:: Information provided

/-- R170, and R172 with the conditions of R109 and R168. Where the rules leave it open it follows the model's choice or
inference: assumption 27. -/
def Obligations.NoticeMaskAndClear : Prop :=
  (∀ (s : State) (f : LongFrame) (flags : BitVec 16) (docks : BitVec 64),
    s.gets f (.noticeMask f flags docks) → flags.toNat < 1024 →
    exec (.noticeMask f flags docks) s = .next (((s.accepted f.link).updPort f.link.port fun q =>
      { q with masks := flags.setWidth 10, dockMasks := docks }).replied f.link .ok
        (some (leBytes 2 flags.toNat ++ leBytes 8 docks.toNat))))
    ∧ (∀ (s : State) (f : LongFrame) (flags : BitVec 16) (docks : BitVec 64) (counters : Byte),
    s.gets f (.noticeClear f flags docks counters) → flags.toNat < 1024 → counters.toNat ≤ 1 →
    ∃ q : Port, exec (.noticeClear f flags docks counters) s = .next (((s.accepted f.link).updPort f.link.port fun _ =>
          q).replied f.link .ok (some (leBytes 2 q.readFlags.toNat ++ leBytes 8 q.dockFlags.toNat
            ++ [BitVec.ofNat 8 q.corrected, BitVec.ofNat 8 q.headerErrors])))
      ∧ (let p := (s.accepted f.link).port f.link.port
        let held := s.journal.records.length + s.journal.reserved
        { q with flags := p.flags, dockFlags := p.dockFlags, corrected := p.corrected, headerErrors := p.headerErrors } = p
        ∧ q.dockFlags = p.dockFlags &&& ~~~docks
        ∧ (q.corrected = if counters = 1 then 0 else p.corrected)
        ∧ (q.headerErrors = if counters = 1 then 0 else p.headerErrors)
        ∧ ∀ b : Nat, b < 10 → q.flags.getLsbD b =
          if flags.getLsbD b then
            (b = 1 ∧ 192 ≤ held) ∨ (b = 2 ∧ 256 ≤ held) ∨ (b = 7 ∧ s.clock = none)
          else p.flags.getLsbD b))

/-- R165 with the codes of R189 (tables 0-3 are DOCKS, MAP, TARIFFS, CARDS; step modes 0-2 NONE, ON_READ_AND_WRITE,
ON_WRITE_ONLY), and R166: indexes 0-63 stand for docks 1-64 and 0-7 for plans 0-7; the entries are laid out as chapter
10.5 gives. -/
def Obligations.CursorSetAndRead : Prop :=
  (∀ (s : State) (k : Link) (index : BitVec 9) (table mode : BitVec 2) (rest : BitVec 3), s.hears k →
    let t : CursorTable := match table.toNat with | 0 => .docks | 1 => .map | 2 => .tariffs | _ => .cards
    let m : StepMode := match mode.toNat with | 0 => .none | 1 => .onReadAndWrite | _ => .onWriteOnly
    let entries : Nat := match table.toNat with | 0 => 64 | 1 => 64 | 2 => 8 | _ => 512
    if rest = 0 ∧ mode.toNat ≤ 2 ∧ index.toNat < entries then
      exec (.cursorSet k index table mode rest) s = .next (((s.accepted k).updPort k.port fun q =>
        { q with cursor := { table := t, index := index.toNat, mode := m } }).replied k .ok)
    else exec (.cursorSet k index table mode rest) s = .next ((s.accepted k).replied k .badRequest))
    ∧ (∀ (s : State) (k : Link), s.hears k →
    let c := (s.port k.port).cursor
    let entry : Option (List Byte) := match c.table with
      | .docks => if h : c.index < 64 then some (dockBytes s ⟨c.index, h⟩) else none
      | .map => if h : c.index < 64 then some (match s.map.get ⟨c.index, h⟩ with
        | some a => [1, BitVec.ofNat 8 a]
        | none => [0, 0]) else none
      | .tariffs => if h : c.index < 8 then some (tariffBytes (s.tariffs.get ⟨c.index, h⟩)) else none
      | .cards => (s.cards[c.index]?).map (cardBytes s)
    exec (.cursorRead k 0) s = .next (match entry with
      | none => (s.accepted k).replied k .range (some (leBytes 2 c.index))
      | some bytes => (if c.mode = .onReadAndWrite then
            (s.accepted k).updPort k.port fun q => { q with cursor := { c with index := c.index + 1 } }
          else s.accepted k).replied k .ok (some (leBytes 2 c.index ++ bytes))))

::::

In the data above, start at the line that has "let t : CursorTable", stop after the line that has "let c := (s.port k.port).cursor", and print every line in between exactly as it stands.

    let t : CursorTable := match table.toNat with | 0 => .docks | 1 => .map | 2 => .tariffs | _ => .cards
    let m : StepMode := match mode.toNat with | 0 => .none | 1 => .onReadAndWrite | _ => .onWriteOnly
    let entries : Nat := match table.toNat with | 0 => 64 | 1 => 64 | 2 => 8 | _ => 512
    if rest = 0 ∧ mode.toNat ≤ 2 ∧ index.toNat < entries then
      exec (.cursorSet k index table mode rest) s = .next (((s.accepted k).updPort k.port fun q =>
        { q with cursor := { table := t, index := index.toNat, mode := m } }).replied k .ok)
    else exec (.cursorSet k index table mode rest) s = .next ((s.accepted k).replied k .badRequest))
    ∧ (∀ (s : State) (k : Link), s.hears k →
    let c := (s.port k.port).cursor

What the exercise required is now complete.